Activity:
Please retype all of the data below, word for word.

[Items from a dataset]
——————————

-- ==== Sys2Proof/WellFormed.lean ====
section
/-! DEFINITION. Instructions as they stand in memory: the instruction and its operand bytes, and the check
that the two belong together (spec/30_encoding.md R100, R114, R115, R117, R388). -/

namespace Sys2Proof

/-- The operand-count tag of a decode entry: how many bytes follow the opcode bytes (R114, R115).
STOP counts its skipped byte; a CB instruction has none after its CB byte. -/
def Form.operandBytes : Form → Nat
  | .nop | .halt | .di | .ei | .prefixCB | .undef _ => 0
  | .stop => 1
  | .ldRegReg _ _ | .ldRegHl _ | .ldHlReg _ => 0
  | .ldRegImm _ | .ldHlImm => 1
  | .ldAInd _ | .ldIndA _ | .ldAHlInc | .ldAHlDec | .ldHlIncA | .ldHlDecA => 0
  | .ldAAbs | .ldAbsA => 2
  | .ldhAImm | .ldhImmA => 1
  | .ldAC | .ldCA => 0
  | .ldPairImm _ | .ldAbsSp => 2
  | .ldSpHl | .push _ | .pop _ => 0
  | .aluReg _ _ | .aluHl _ => 0
  | .aluImm _ => 1
  | .incReg _ | .incHl | .decReg _ | .decHl | .daa | .cpl | .scf | .ccf => 0
  | .addHl _ | .incPair _ | .decPair _ => 0
  | .addSp | .ldHlSp => 1
  | .rlca | .rrca | .rla | .rra => 0
  | .rotReg _ _ | .rotHl _ | .bitReg _ _ | .bitHl _ => 0
  | .resReg _ _ | .resHl _ | .setReg _ _ | .setHl _ => 0
  | .jp | .jpCc _ => 2
  | .jpHl => 0
  | .jr | .jrCc _ => 1
  | .call | .callCc _ => 2
  | .rst _ | .ret | .retCc _ | .reti => 0

/-- An instruction with its operand bytes, in the order they stand in memory after the opcode bytes. -/
structure Code where
  instr    : Instr
  operands : List Byte
  deriving DecidableEq, Repr

/-- Check 1 (R388): "0xCB is not an instruction by itself", so the bare CB table entry is no instruction. -/
def Code.isWhole (c : Code) : Bool :=
  decide (c.instr ≠ .prefixCB)

/-- Check 2 (R114): the operand bytes are as many as the instruction's entry says. Every value of an
operand byte is legal (R117), so their values are not checked. -/
def Code.operandsFit (c : Code) : Bool :=
  decide (c.operands.length = c.instr.form.operandBytes)

/-- A well-formed instruction. -/
def Code.wf (c : Code) : Bool :=
  c.isWhole && c.operandsFit

end Sys2Proof
end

——————————

Expected answer:
-- ==== Sys2Proof/WellFormed.lean ====
section
/-! DEFINITION. Instructions as they stand in memory: the instruction and its operand bytes, and the check
that the two belong together (spec/30_encoding.md R100, R114, R115, R117, R388). -/

namespace Sys2Proof

/-- The operand-count tag of a decode entry: how many bytes follow the opcode bytes (R114, R115).
STOP counts its skipped byte; a CB instruction has none after its CB byte. -/
def Form.operandBytes : Form → Nat
  | .nop | .halt | .di | .ei | .prefixCB | .undef _ => 0
  | .stop => 1
  | .ldRegReg _ _ | .ldRegHl _ | .ldHlReg _ => 0
  | .ldRegImm _ | .ldHlImm => 1
  | .ldAInd _ | .ldIndA _ | .ldAHlInc | .ldAHlDec | .ldHlIncA | .ldHlDecA => 0
  | .ldAAbs | .ldAbsA => 2
  | .ldhAImm | .ldhImmA => 1
  | .ldAC | .ldCA => 0
  | .ldPairImm _ | .ldAbsSp => 2
  | .ldSpHl | .push _ | .pop _ => 0
  | .aluReg _ _ | .aluHl _ => 0
  | .aluImm _ => 1
  | .incReg _ | .incHl | .decReg _ | .decHl | .daa | .cpl | .scf | .ccf => 0
  | .addHl _ | .incPair _ | .decPair _ => 0
  | .addSp | .ldHlSp => 1
  | .rlca | .rrca | .rla | .rra => 0
  | .rotReg _ _ | .rotHl _ | .bitReg _ _ | .bitHl _ => 0
  | .resReg _ _ | .resHl _ | .setReg _ _ | .setHl _ => 0
  | .jp | .jpCc _ => 2
  | .jpHl => 0
  | .jr | .jrCc _ => 1
  | .call | .callCc _ => 2
  | .rst _ | .ret | .retCc _ | .reti => 0

/-- An instruction with its operand bytes, in the order they stand in memory after the opcode bytes. -/
structure Code where
  instr    : Instr
  operands : List Byte
  deriving DecidableEq, Repr

/-- Check 1 (R388): "0xCB is not an instruction by itself", so the bare CB table entry is no instruction. -/
def Code.isWhole (c : Code) : Bool :=
  decide (c.instr ≠ .prefixCB)

/-- Check 2 (R114): the operand bytes are as many as the instruction's entry says. Every value of an
operand byte is legal (R117), so their values are not checked. -/
def Code.operandsFit (c : Code) : Bool :=
  decide (c.operands.length = c.instr.form.operandBytes)

/-- A well-formed instruction. -/
def Code.wf (c : Code) : Bool :=
  c.isWhole && c.operandsFit

end Sys2Proof
end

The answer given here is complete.